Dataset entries
########

-- ==== Sys2Proof/Laws/State.lean ====
section
/-! SUPPORT. One lemma per field per update: the fields an update leaves alone, each true by `rfl`. -/

namespace Sys2Proof.Machine

/-! `Tgu.onTap` -/

@[simp] theorem Tgu_onTap_glide (f : Feed) (i : Input) (g : Tap → Tap) (t : Tgu) :
    (t.onTap f i g).glide = t.glide := rfl
@[simp] theorem Tgu_onTap_glt (f : Feed) (i : Input) (g : Tap → Tap) (t : Tgu) :
    (t.onTap f i g).glt = t.glt := rfl
@[simp] theorem Tgu_onTap_staging (f : Feed) (i : Input) (g : Tap → Tap) (t : Tgu) :
    (t.onTap f i g).staging = t.staging := rfl
@[simp] theorem Tgu_onTap_marks (f : Feed) (i : Input) (g : Tap → Tap) (t : Tgu) :
    (t.onTap f i g).marks = t.marks := rfl
@[simp] theorem Tgu_onTap_pending (f : Feed) (i : Input) (g : Tap → Tap) (t : Tgu) :
    (t.onTap f i g).pending = t.pending := rfl
@[simp] theorem Tgu_onTap_out (f : Feed) (i : Input) (g : Tap → Tap) (t : Tgu) :
    (t.onTap f i g).out = t.out := rfl

/-! `Hac.onChannel` -/

@[simp] theorem Hac_onChannel_buses (i : Input) (g : Channel → Channel) (h : Hac) :
    (h.onChannel i g).buses = h.buses := rfl
@[simp] theorem Hac_onChannel_padSettle (i : Input) (g : Channel → Channel) (h : Hac) :
    (h.onChannel i g).padSettle = h.padSettle := rfl
@[simp] theorem Hac_onChannel_phantomSettle (i : Input) (g : Channel → Channel) (h : Hac) :
    (h.onChannel i g).phantomSettle = h.phantomSettle := rfl
@[simp] theorem Hac_onChannel_padValue (i : Input) (g : Channel → Channel) (h : Hac) :
    (h.onChannel i g).padValue = h.padValue := rfl
@[simp] theorem Hac_onChannel_plt (i : Input) (g : Channel → Channel) (h : Hac) :
    (h.onChannel i g).plt = h.plt := rfl
@[simp] theorem Hac_onChannel_staging (i : Input) (g : Channel → Channel) (h : Hac) :
    (h.onChannel i g).staging = h.staging := rfl
@[simp] theorem Hac_onChannel_marks (i : Input) (g : Channel → Channel) (h : Hac) :
    (h.onChannel i g).marks = h.marks := rfl
@[simp] theorem Hac_onChannel_landed (i : Input) (g : Channel → Channel) (h : Hac) :
    (h.onChannel i g).landed = h.landed := rfl

/-! `Hac.onBus` -/

@[simp] theorem Hac_onBus_channels (b : Group) (g : PreampBus → PreampBus) (h : Hac) :
    (h.onBus b g).channels = h.channels := rfl
@[simp] theorem Hac_onBus_padSettle (b : Group) (g : PreampBus → PreampBus) (h : Hac) :
    (h.onBus b g).padSettle = h.padSettle := rfl
@[simp] theorem Hac_onBus_phantomSettle (b : Group) (g : PreampBus → PreampBus) (h : Hac) :
    (h.onBus b g).phantomSettle = h.phantomSettle := rfl
@[simp] theorem Hac_onBus_padValue (b : Group) (g : PreampBus → PreampBus) (h : Hac) :
    (h.onBus b g).padValue = h.padValue := rfl
@[simp] theorem Hac_onBus_plt (b : Group) (g : PreampBus → PreampBus) (h : Hac) :
    (h.onBus b g).plt = h.plt := rfl
@[simp] theorem Hac_onBus_staging (b : Group) (g : PreampBus → PreampBus) (h : Hac) :
    (h.onBus b g).staging = h.staging := rfl
@[simp] theorem Hac_onBus_marks (b : Group) (g : PreampBus → PreampBus) (h : Hac) :
    (h.onBus b g).marks = h.marks := rfl
@[simp] theorem Hac_onBus_landed (b : Group) (g : PreampBus → PreampBus) (h : Hac) :
    (h.onBus b g).landed = h.landed := rfl

/-! `Hac.change` -/

@[simp] theorem Hac_change_padSettle (i : Input) (v : HeadAmp) (h : Hac) :
    (h.change i v).padSettle = h.padSettle := rfl
@[simp] theorem Hac_change_phantomSettle (i : Input) (v : HeadAmp) (h : Hac) :
    (h.change i v).phantomSettle = h.phantomSettle := rfl
@[simp] theorem Hac_change_padValue (i : Input) (v : HeadAmp) (h : Hac) :
    (h.change i v).padValue = h.padValue := rfl
@[simp] theorem Hac_change_plt (i : Input) (v : HeadAmp) (h : Hac) :
    (h.change i v).plt = h.plt := rfl
@[simp] theorem Hac_change_staging (i : Input) (v : HeadAmp) (h : Hac) :
    (h.change i v).staging = h.staging := rfl
@[simp] theorem Hac_change_marks (i : Input) (v : HeadAmp) (h : Hac) :
    (h.change i v).marks = h.marks := rfl
@[simp] theorem Hac_change_landed (i : Input) (v : HeadAmp) (h : Hac) :
    (h.change i v).landed = h.landed := rfl

/-! `Hac.send` -/

@[simp] theorem Hac_send_padSettle (b : Group) (n : FrameNo) (e : QueueEntry) (h : Hac) :
    (h.send b n e).padSettle = h.padSettle := rfl
@[simp] theorem Hac_send_phantomSettle (b : Group) (n : FrameNo) (e : QueueEntry) (h : Hac) :
    (h.send b n e).phantomSettle = h.phantomSettle := rfl
@[simp] theorem Hac_send_padValue (b : Group) (n : FrameNo) (e : QueueEntry) (h : Hac) :
    (h.send b n e).padValue = h.padValue := rfl
@[simp] theorem Hac_send_plt (b : Group) (n : FrameNo) (e : QueueEntry) (h : Hac) :
    (h.send b n e).plt = h.plt := rfl
@[simp] theorem Hac_send_staging (b : Group) (n : FrameNo) (e : QueueEntry) (h : Hac) :
    (h.send b n e).staging = h.staging := rfl
@[simp] theorem Hac_send_marks (b : Group) (n : FrameNo) (e : QueueEntry) (h : Hac) :
    (h.send b n e).marks = h.marks := rfl
@[simp] theorem Hac_send_landed (b : Group) (n : FrameNo) (e : QueueEntry) (h : Hac) :
    (h.send b n e).landed = h.landed := rfl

########

-- Directions for this task --
Copy out every line from the data above in which the word "HeadAmp" occurs.

-- Exercise response --
@[simp] theorem Hac_change_padSettle (i : Input) (v : HeadAmp) (h : Hac) :
@[simp] theorem Hac_change_phantomSettle (i : Input) (v : HeadAmp) (h : Hac) :
@[simp] theorem Hac_change_padValue (i : Input) (v : HeadAmp) (h : Hac) :
@[simp] theorem Hac_change_plt (i : Input) (v : HeadAmp) (h : Hac) :
@[simp] theorem Hac_change_staging (i : Input) (v : HeadAmp) (h : Hac) :
@[simp] theorem Hac_change_marks (i : Input) (v : HeadAmp) (h : Hac) :
@[simp] theorem Hac_change_landed (i : Input) (v : HeadAmp) (h : Hac) :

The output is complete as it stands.